This issue is actually evident if we inspect the available messages in the visualizer, as there are only ElectedMsg messages in the configuration. So we can hit New Config until a CandidateMsg is available (after closing the evaluator). This should happen after a few iterations. Then, we can ask again for New Fork, and this time a node will effectively initiate.

This means that to simulate a specific scenario we must first think about which messages will be necessary and hit New Config until those messages are in scope at the initial state. Of course, this does not scale to more complex scenarios.

Another problem occurs when we want to inspect a different network configuration (recall that with up to 3 nodes, there are only 4 distinct configurations). This should be easy to achieve by using New Config. Unfortunately, you’ll notice that the network configuration most likely stays the same, and only the set of available messages keeps changing. This is due to the fact that, as we’ve seen, the available messages are also part of the configuration because Message is an immutable signature. With one of the available solvers we actually needed to hit New Config 10 times before seeing a different ring network, and dozens of times to inspect the 4 alternatives, as the Analyzer will just iterate over different sets of possible messages.

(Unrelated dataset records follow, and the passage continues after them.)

-- ==== Sys2Proof/Certificates/Slice0/Obligations.lean ====
section
/-! DEFINITION. The statements for the provers. A statement marked "log n" rests in part on the model's own choice, named
in notes/assumptions/n.md. -/

open Sys2Proof Sys2Proof.Machine

/-! ### The queue of commands and every command -/

/-- The model's own form (log 4): a step runs the command at the front of the queue on the state with the queue's rest;
on an empty queue the block idles. -/
def Obligations.StepTakesTheFrontCommand : Prop :=
  (∀ (c : Instr) (rest : List Instr) (s : State),
      step { s with pending := c :: rest } = exec c { s with pending := rest })
    ∧ ∀ s : State, s.pending = [] → step s = .next s

/-- Every command answers a next state; it leaves the queue of waiting commands alone and takes nothing back that has been
sent. R155, R157: on link M it hands frames over behind those handed over before, unless a reset ends with it: then what has
left of all of them stays sent and the rest is not (log 13). -/
def Obligations.EveryCommandAnswersAState : Prop :=
  ∀ (c : Instr) (s : State), ∃ t : State, exec c s = .next t ∧ t.pending = s.pending
    ∧ (∃ fs, t.linkCOut.sent = s.linkCOut.sent ++ fs)
    ∧ ∃ fs, t.linkMOut = { s.linkMOut with handed := s.linkMOut.handed ++ fs }
        ∨ t.phase ≠ .running
          ∧ ∃ n, t.linkMOut = ⟨[], s.linkMOut.sent ++ cutFrames n (s.linkMOut.handed ++ fs)⟩

/-! ### Resets (R168 to R172) -/

/-- A power-on from any state with RESET_N high: the supply reached and the self-test ended, the part stands as
`State.reset` with the straps and lines as they are; meanwhile TRIP and ATTN are low and the queues empty. Of frames being
sent the words that have left stay sent (R95, R157); how many is free (log 13). That the injection values are 0 after a reset
is R93's table against R89 (log 34). -/
def Obligations.PowerOnLeadsToTheResetState : Prop :=
  ∀ (s : State) (straps : BitVec 6), s.pins.resetN = true →
    ∃ s1 s2 : State, exec .powerOn s = .next s1
      ∧ s1.phase = .heldPowerOn ∧ s1.supervision.trip = false ∧ s1.events = EventUnit.emptied ∧ s1.engine.queue = []
      ∧ s1.linkMSynced = false ∧ s1.linkC.synced = false ∧ s1.ring.waiting = []
      ∧ exec (.resetHoldEnd .supplyReached straps) s1 = .next s2
      ∧ s2.phase = .testingPowerOn ∧ s2.engine.address = straps
      ∧ exec .selfTest s2 =
          .next
            { State.reset with
              pending := s.pending
              pins := { s.pins with addr := straps }
              linkC := LinkC.afterReset Bank.factory s.pins.cblk false
              engine := Engine.afterReset straps
              linkMOut :=
                ⟨[], s.linkMOut.sent ++ cutFrames (Config.responseWordsSent s.picks) s.linkMOut.handed⟩
              linkCOut :=
                ⟨[], s.linkCOut.sent ++ cutFrames (Config.referenceWordsSent s.picks) s.linkCOut.handed⟩
              picks := s.picks + 1 }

One possible solution to circumvent these issues if we have explicit messages is to enforce a so-called generator axiom. These are constraints that force every possible combination of field values of a signature to exist in every instance. In our leader election model, we would want to force the existence of messages with all possible types and values, which could be specified as follows.

pred generator {
  all n : Node {
    some m : CandidateMsg | m.payload = n
    some m : ElectedMsg   | m.payload = n
  }
}

In order for models with the generator axiom to be consistent, we must set the scope to allow every possible message. In our model, we can have one message of each type for each available node, so the Message scope should be twice that of Node. Notice that we define the generator axiom as a predicate, rather than a fact: enforcing all possible messages to exist is helpful when exploring scenarios, but might slow down too much the verification properties, where enforcing a large scope for messages might possibly encumber the solving process. This is less of a problem for run commands that are expected to be satisfiable, which usually finish quickly. So, for the moment, we call this predicate only in run commands used for validation, such as the one below for ring networks with exactly 3 nodes.

run example3_generator {
  generator
} for exactly 3 Node, 6 Message

This command now guarantees the existence of all possible messages, and simulation using New Fork can easily be done as before. And since we have a tight scope of Message there is a unique configuration of messages available, and hitting New Config will effectively generate a new network configuration. Unfortunately, this will only work if we know the smallest scope needed for messages, which is not always easy to identify. Otherwise, different messages with the same payload will be allowed to appear in the configuration. That will be the case if we no longer ask for exactly 3 nodes in the command above: for ring networks with 2 nodes, 6 messages result in repetitions of the network configurations, changing only the available messages. To address this, we can also additionally enforce messages to be unique with the following predicate.

pred unique {
  all m1, m2 : CandidateMsg | m1.payload = m2.payload implies m1 = m2
  all m1, m2 : ElectedMsg   | m1.payload = m2.payload implies m1 = m2
}

Given this, even if we assign a scope to messages larger than the one needed, a unique message configuration is guaranteed to be generated, and New Config will necessarily return a different network configuration (a different ring or a different order of node identifiers).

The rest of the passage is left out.